▸ **AIM OF THE EXERCISE**
Count the lines below that carry the word "mrUnsupported". Answer with that number alone.

»»

/-- Channel 1 with a state. -/
def channel1 (c : DramCh) (cycle : Nat := 300) : State := { cycle := cycle, host := { ch := [(1, c)] } }

theorem witness_DramCommandsKeepRowsAndMoveBursts :
    (let s := channel1 { preAt := [(2, 278)] }
     let soon := fun (s : State) (k : Nat) => s.bankBusy (s.dram 1) k || s.early ((s.dram 1).preAt.get? k) 180 || s.early (s.dram 1).preAllAt 210
     (s.dram 1).rows.get? 2 = none ∧ soon s 2 = false ∧ soon (channel1 { preAt := [(2, 279)] }) 2 = true ∧
     ∀ k < 16, soon (channel1 { preAllAt := some 274 }) k = false) ∧
    (let s := channel1 { rows := [(2, 1)], actAt := [(2, 249)], wck := true }
     (s.dram 1).rows.get? 2 = some 1 ∧ (s.bankBusy (s.dram 1) 2 || ((s.dram 1).rows.get? 2).isSome && s.early ((s.dram 1).actAt.get? 2) 420) = false ∧
     (∀ k < 16, (s.bankBusy (s.dram 1) k || ((s.dram 1).rows.get? k).isSome && s.early ((s.dram 1).actAt.get? k) 420) = false) ∧
     (let t := channel1 { rows := [(2, 1)], actAt := [(2, 250)] }
      (t.bankBusy (t.dram 1) 2 || ((t.dram 1).rows.get? 2).isSome && t.early ((t.dram 1).actAt.get? 2) 420) = true) ∧
     s.bankBusy (s.dram 1) 2 = false ∧ s.early ((s.dram 1).actAt.get? 2) 180 = false ∧ winRegion (winAddr 1 2 1 (100 / 32 * 32)) = .cmd ∧
     winRegion (winAddr 1 2 1 (100 / 64 * 64)) = .cmd ∧ Memory.wf s.mem = true ∧ Memory.wf s.win = true) ∧
    ((channel1 {}).dram 1).wck = false ∧ ((channel1 { wck := true }).dram 1).wck = true ∧ ((channel1 { wck := true }).dram 1).rows.get? 2 = none := by
  decide +kernel

theorem witness_DramModesAndPowerTakeEffect : (4 ≤ 4 ∧ 8 ≤ 8) ∧ (mrWritable 3 = true ∧ mrUnsupported 3 0 = false) ∧
    mrUnsupported 3 8 = true ∧ (mrWritable 9 = false ∧ ¬ (4 ≤ 9 ∧ 9 ≤ 8)) ∧
    (CasOp.wsOff ≠ .writeX ∧ CasOp.wsOff ≠ .dataCopy) ∧
    (let soon := fun (s : State) (k : Nat) => s.bankBusy (s.dram 1) k || s.early ((s.dram 1).preAt.get? k) 180 || s.early (s.dram 1).preAllAt 210
     (∀ k < 16, soon (channel1 { preAllAt := some 274 }) k = false) ∧ soon (channel1 { preAt := [(2, 279)] }) 2 = true) ∧
    ((channel1 { fifo := [[1]] }).dram 1).fifo = [[1]] ∧ ((channel1 { selfRefresh := true }).dram 1).selfRefresh = true := by decide +kernel

/-! Witnesses: host commands, commits, loading, refinement -/

/-- A packet in slot 3. -/
def pkt (op : Nat) (params : List Nat) (mover : Option Nat := none) (outcome : Option (Nat × List Nat) := none) : Packet :=
  { slot := 3, opcode := op, plen := params.length, params := params, mover := mover, outcome := outcome }

theorem witness_HostCommandsRunAndAreAnswered :
    (cmd 0x001 [1, 2]).ordPacket 3 0x001 = some (pkt 0x001 [1, 2]) ∧ Memory.wf (cmd 0x001).win = true ∧
    (State.isFrozen { frozen := [{ master := 0 }] } 0 = true) ∧ Memory.wf (cmd 0x001).mem = true ∧ coreOneOpcode 0x001 = false ∧
    (∀ op ∈ [0x020, 0x200, 0x300, 0x600, 0x601, 0x602, 0x701], coreOneOpcode op = true) ∧
    ((withRegs [((.BOOT_STATE_STATE, 0), 5)]).isFrozen 0 = false ∧ (withRegs [((.BOOT_STATE_STATE, 0), 5)]).reg .BOOT_STATE_STATE = 5) ∧
    (cmd 0x001).host.busy.get? 3 = some (pkt 0x001 []) ∧
    ((cmd 0x010 (leBytes 8 0x60500010 ++ [2])).ordPacket 3 0x010 = some (pkt 0x010 (leBytes 8 0x60500010 ++ [2])) ∧
      0x60500010 % 8 = 0 ∧ secKey 0x60500010 = false ∧ isRegWord 0x60500010 = true ∧ 0x60500014 % 8 ≠ 0 ∧
      isRegWord 0x100000000 = false ∧ secKey 0x60C08000 = true) ∧
    (let e := fun (a m : Nat) => [1, 0, 0, 0, 0, 0, 0, 0] ++ leBytes 8 a ++ leBytes 8 m ++ leBytes 8 5
     regEntries (pkt 0x011 (e 0x60500010 0xFF)) = [(0x60500010, 0xFF, 5)] ∧ entryCheck (0x60500010, 0xFF, 5) = none ∧
     entryCheck (0x60000000, 2 ^ 32, 5) = some .regRo ∧ entryCheck (0x60000004, 0, 5) = some .field) ∧
    ((thawTarget 0xFF00).toOption = some 0 ∧ (thawTarget 15).toOption = some (0x10000 + 15) ∧ (cmd 0x030 [0, 255]).isFrozen 0 = false ∧
      ({ cmd 0x030 [15, 0] with frozen := [{ master := 0x10000 + 15 }] }).isFrozen (0x10000 + 15) = true) ∧
    (cmd 0x400 [5]).ordPacket 3 0x400 = some (pkt 0x400 [5]) := by decide +kernel

/-- A mover runs a command of slot 3. -/
def moving (op : Nat) (params : List Nat) (pages : KMap Nat PageState) (outcome : Option (Nat × List Nat) := none) : State :=
  { regs := [((.MEM_STAGE_BASE, 0), 0x200000000)], host := { busy := [(3, pkt op params (some 0) outcome)], pages := pages } }

theorem witness_MoversCopyAndStagingPagesFollow :
    (let s : State := { host := { busy := [(3, pkt 0x100 [])], moverQ := [3] } }
     s.host.moverQ = [3] ∧ s.freeMover = some 0 ∧ s.host.busy.get? 3 = some (pkt 0x100 [])) ∧
    (let s := moving 0x101 [] [(2, .filling)] (some (0, []))
     let p := { pkt 0x101 [] (some 0) (some (0, [])) with fills := [2], waits := [3] }
     let t : State := { s with host := { s.host with busy := [(3, p)] } }
     t.moverPacket 0 = some p ∧ p.outcome = some (0, []) ∧ coreOneOpcode (p.opcode % 4096) = false ∧ t.isFrozen 0 = false ∧
     (∀ q ∈ p.waits, t.pageSt q ≠ some .filling) ∧ t.host.pages.get? 2 = some .filling ∧ 2 ∈ p.fills) ∧
    (let d := leBytes 8 0x300000000 ++ leBytes 8 0x300001000 ++ leBytes 4 64 ++ [0]
     let s := moving 0x100 d []
     let p := pkt 0x100 d (some 0)
     s.packetIn 3 0x100 = some p ∧ s.host.moverQ.head? ≠ some 3 ∧ pU8 p 20 = 0 ∧ s.moveBad p = false ∧
     inStack (pU64 p 0) (pU32 p 16) = true ∧ s.stackPages (pU64 p 0) (pU32 p 16) = [] ∧ s.poison = [] ∧ s.ue = [] ∧ Memory.wf s.mem = true) ∧
    (let d := leBytes 4 8192 ++ leBytes 4 4096 ++ [1]
     pU32 (pkt 0x101 d) 0 % 4096 = 0 ∧ pU32 (pkt 0x101 d) 4 = 4096 ∧ pU32 (pkt 0x101 d) 0 + 4096 ≤ 0x10000000 ∧
     (moving 0x101 d []).pageSt (pU32 (pkt 0x101 d) 0 / 4096) = none ∧ (moving 0x101 d []).host.pages.length < 1024 ∧ pU8 (pkt 0x101 d) 8 = 1 ∧ (moving 0x102 d [(2, .dirty)]).pageSt 2 = some .dirty ∧
     (moving 0x103 d [(2, .resident)]).pageSt 2 = some .resident) := by decide +kernel

/-- A commit with nothing staged breaks no rule. -/
theorem nothing_staged_breaks_no_rule : ((cmd 0x020).started (pkt 0x020 [])).commitBreach = none := by decide +kernel

/-- A verdict unit's ingress slack of 0 is refused while its slot holds a network. -/
theorem zero_slack_breaks_a_rule :
    ((State.started { cmd 0x020 with staged := [((.VRD_INGRESS_SLACK, 1), 0)], nets := [(1, { live := some net1 })] }
      (pkt 0x020 [])).commitBreach.isSome = true) := by decide +kernel

/-- A held commit with nothing staged breaks no rule. -/
theorem held_breaks_no_rule : ({ cmd 0x020 with commit := .held 3 } : State).commitBreach = none := by decide +kernel

/-- One register field stands under each of the two words, none under the third. -/
theorem pieces_of_words :
    (∃ p, maskedPieces 0x60500010 0xFF 5 = [(p, 0xFF, 5)] ∧ p.reg.info.acc = .rw ∧ p.reg.info.imm = false ∧ p.reg ∉ lctrlFields) ∧
    (∃ p, maskedPieces 0x60000000 (2 ^ 32) 0 = [(p, 1, 0)] ∧ p.reg.info.acc = .ro) ∧ regPieces 0x600FFFF8 = [] := by
  refine ⟨⟨{ reg := .VRD_PORTS_MAP, inst := 0, flo := 0, wlo := 0, w := 16 }, by decide +kernel⟩,
    ⟨{ reg := .CHIP_STEP_STEP, inst := 0, flo := 0, wlo := 32, w := 8 }, by decide +kernel⟩, by decide +kernel⟩

theorem witness_RegisterWritesWaitForTheirCommit :
    ((∃ p, maskedPieces 0x60500010 0xFF 5 = [(p, 0xFF, 5)] ∧ p.reg.info.acc = .rw ∧ p.reg.info.imm = false ∧ p.reg ∉ lctrlFields) ∧
     (∃ p, maskedPieces 0x60000000 (2 ^ 32) 0 = [(p, 1, 0)] ∧ p.reg.info.acc = .ro) ∧ regPieces 0x600FFFF8 = []) ∧
    (State.unpoked {} 0x60500010 0xFF = 0xFF ∧ State.unpoked {} 0x60000000 (2 ^ 32) = 2 ^ 32 ∧
     (State.poked {} 0x60500010 0x0F).unpoked 0x60500010 0xFF = 0xF0) ∧
    (((cmd 0x020).started (pkt 0x020 [])).commitBreach = none) ∧
    ((State.started { cmd 0x020 with staged := [((.VRD_INGRESS_SLACK, 1), 0)], nets := [(1, { live := some net1 })] }
      (pkt 0x020 [])).commitBreach.isSome = true) ∧
    (({ cmd 0x020 with commit := .held 3 } : State).commitBreach = none) ∧
    (State.isFrozen { frozen := [{ master := 0 }] } 0 = true ∧ State.isFrozen {} 0 = false ∧ State.owned {} 0 0x60500010 = true ∧
      State.owned {} 0 0x60000000 = true ∧ State.owned {} 8 0x60000000 = false ∧ State.owned {} 0 0x60C08000 = false) ∧
    ((∀ p < 16, State.portSt {} p = 0) ∧ (portIn 2 {} [((.OPX_PCTRL_ROLE, 3), 1)]).reg .OPX_PCTRL_ROLE 3 = 1 ∧
      (portIn 2 {} [((.OPX_PCTRL_ROLE, 3), 1)]).portSt 3 = 2) ∧
    (let s (p : Packet) : State := { host := { busy := [(7, p)] }, ctl := [(0, { mbox := [7, 8] }), (1, { mbox := [7, 8] })] }
     let load := { pkt 0x200 [] with slot := 7 }
     let commit := { pkt 0x020 [] with slot := 7 }
     let done_ := { commit with outcome := some (0, []) }
     ((s load).ctl.getD 1 {}).mbox = [7, 8] ∧ ((s done_).ctl.getD 0 {}).mbox = [7, 8] ∧ (s load).isFrozen 1 = false ∧
     (s load).isFrozen 0 = false ∧ (s load).host.busy.get? 7 = some load ∧ loaderOpcode (0x200 % 4096) = true ∧
     (s commit).host.busy.get? 7 = some commit ∧ loaderOpcode (0x020 % 4096) = false ∧ (s done_).host.busy.get? 7 = some done_ ∧
     done_.outcome = some (0, []) ∧ ({ s load with host := {} } : State).host.busy.get? 7 = none) ∧ (65536 % 65536 = 0 ∧ 65535 % 65536 ≠ 0) ∧
    (let s := cmd 0x020
     s.ordPacket 3 0x020 = some (pkt 0x020 []) ∧ s.commit = .idle ∧ s.cycle < { s with oldUntil := 1 }.oldUntil ∧ s.oldUntil ≤ s.cycle) ∧
    (let s (done_ : List Nat) (c : Nat) : State := { cycle := c, commit := .prepared 3 5 [2] done_ 9 }
     (s [] 61205).commit = .prepared 3 5 [2] [] 9 ∧ 2 ∈ [2] ∧ (s [] 61205).isFrozen 10 = false ∧ (s [] 61205).leadReady 2 [] = true ∧
     (s [] 61205).cycle ≤ 5 + 61200 ∧ 5 + 58800 ≤ (s [] 58805).cycle ∧ (s [] 58805).isFrozen 1 = false ∧ (s [2] 9).cond.dirty = false ∧
     (s [2] 9).replayOnRemap = false ∧ State.unconverted {} = false ∧ ∀ r ∈ [2], r ∈ [2]) ∧
    (let s : State := { cmd 0x020 with commit := .held 3 }
     s.commit = .held 3 ∧ s.host.busy.get? 3 = some (pkt 0x020 []) ∧ s.oldUntil ≤ s.cycle ∧ s.isFrozen 1 = false) ∧
    (let s (w : List (Nat × Nat)) : State :=
       { cycle := 9, commit := .broadcast 9 1, staged := [((.VRD_PORTS_MAP, 1), 3), ((.FAB_UCFG_MODE, 0), 1)], memS := { restored := w } }
     (s []).commit = .broadcast 9 1 ∧ 9 ≤ (s []).cycle ∧ (s []).ints.remap = none ∧ (s [(sramBase 0 0, 9)]).restoredIn 9 = true ∧
     ∀ y ∈ (s [(sramBase 0 0, 8)]).memS.restored, y.2 < 9) := by
  refine ⟨pieces_of_words, by decide, nothing_staged_breaks_no_rule, zero_slack_breaks_a_rule, held_breaks_no_rule, by decide +kernel⟩

/-- Slot 1 of a loader's state. -/
def slot1 (n : SlotNet) (s : State) : State := { s with nets := [(1, n)] }

/-- The rules of LOAD's checks on a whole image, and what a Falcon key is, rest on bytes and on free functions of Config: the clauses
about an image that passes and a key that is valid are shown up to those. -/
theorem witness_LoaderLoadsUnloadsPromotesAndCancels :
    (∀ op ∈ [0x200, 0x201, 0x202, 0x203, 0x204, 0x210], (ldr op [1]).loaderPacket 3 op = some (pkt op [1])) ∧
    ((slot1 { loading := some {} } (ldr 0x200 [1])).nets.any (fun (e : Nat × SlotNet) => e.2.loading.isSome) = true) ∧
    (let s := ldr 0x200 [1] [((.MEM_STAGE_BASE, 0), 0x200000000)]
     (s.nets.any (fun (e : Nat × SlotNet) => e.2.loading.isSome) = false) ∧
     (match (s.stagedImage 0).1 with | .ok bs => bs.length == 64 | .error _ => false) = true ∧
     (match (s.stagedImage 0x0FFFFFFF).1 with | .ok _ => false | .error _ => true) = true ∧
     (match (s.stagedImage 0).2.checkImage 1 false (List.replicate 64 0) with | .ok _ => false | .error _ => true) = true) ∧
    (let i : Image := { imageId := 4, vstream := 9, passData := [{ unit := 2, off := 64, data := [7] }] }
     let s := slot1 { loading := some i } (ldr 0x200 [1])
     (s.netSlot 1).loading = some i ∧ s.host.loaderQ.head?.bind s.host.busy.get? = some (pkt 0x200 [1]) ∧ pU8 (pkt 0x200 [1]) 0 = 1 ∧
     s.isFrozen 1 = false ∧ s.broadcasting = false ∧ s.jobsInWay i = [] ∧ s.restoreInWay i = false ∧
     { s with jobs := [(0, { joined := [0] })] }.jobsInWay i ≠ [] ∧
     { s with memS := { restore := [(15, [{ addr := sramOf 15 + 64 }])] } }.restoreInWay i = true ∧
     kindOf (leBytes 4 i.magic ++ List.replicate 34 0 ++ leBytes 2 i.flags) ≠ .bank ∧
     kindOf (leBytes 4 i.magic ++ List.replicate 34 0 ++ leBytes 2 1) = .bank ∧
     ((slot1 { live := some net1, loading := some i } (ldr 0x201 [1])).netSlot 1).live = some net1 ∧ i.passData.length = 1 ∧ i.fawn = []) ∧
    (let n := (slot1 { live := some net1 } (ldr 0x202 [1])).netSlot 1
     ¬ ((ldr 0x202 [1]).netSlot 1).live.isSome ∧ n.live.isSome = true ∧ n.staged = none ∧ n.loading = none ∧ n.unload = false) ∧
    (((slot1 { live := some net1, staged := some (.bank net1 false) } (ldr 0x203 [1])).netSlot 1).staged = some (.bank net1 false) ∧
      (ldr 0x203 [1]).draining = false ∧ ((ldr 0x203 [1]).netSlot 1).live = none) ∧
    (((slot1 { staged := some (.load net1) } (ldr 0x204 [1])).netSlot 1).staged = some (.load net1) ∧
      ((slot1 { staged := some (.bank net1 true) } (ldr 0x204 [1])).netSlot 1).staged = some (.bank net1 true) ∧ ((ldr 0x204 [1]).netSlot 1).staged = none) ∧
    (let s := ldr 0x210 [1] [((.MEM_STAGE_BASE, 0), 0x200000000)]
     s.stageDirty 0 1793 = false ∧ 0 + 1793 ≤ stageBytes ∧ inStack 0x200000000 1793 = true ∧ s.keys.length < 8 ∧
     s.poison = [] ∧ s.ue = [] ∧ 8 ≤ { s with keys := List.replicate 8 {} }.keys.length ∧
     { s with host := { s.host with pages := [(0, .dirty)] } }.stageDirty 0 1793 = true ∧
     { s with keys := [{ id := 1 }] }.keys.any (·.id == 1) = true) ∧
    (let s (c : Nat) : State := slot1 { drainC := some 100, old := some net1 } { cycle := c }
     ((s 520).netSlot 1).drainC = some 100 ∧ ((s 520).netSlot 1).old = some net1 ∧ ((s 520).netSlot 1).live = none ∧
     100 + net1.img.lnet + 20 ≤ (s 520).cycle ∧ (s 519).cycle < 100 + net1.img.lnet + 20) ∧
    ((withRegs [((.NSL_CTRL_SIG_REQUIRED, 0), 1)]).flag .NSL_CTRL_SIG_REQUIRED = true ∧
      (withRegs [((.NSL_CTRL_SIG_REQUIRED, 0), 0)]).flag .NSL_CTRL_SIG_REQUIRED = false) := by decide +kernel

/-- Job 0 of the network in slot 1, in a state. -/
def job0 (st cycle : Nat) (b : Job) : State :=
  { cycle := cycle, regs := [((.NSL_JOB_STATE_STATE, 0), st), ((.NSL_JOB_LIMIT_CYCLES, 0), 50)], jobs := [(0, b)]
    nets := [(1, { live := some net1 })] }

««

▸ **WRITTEN ANSWER**
2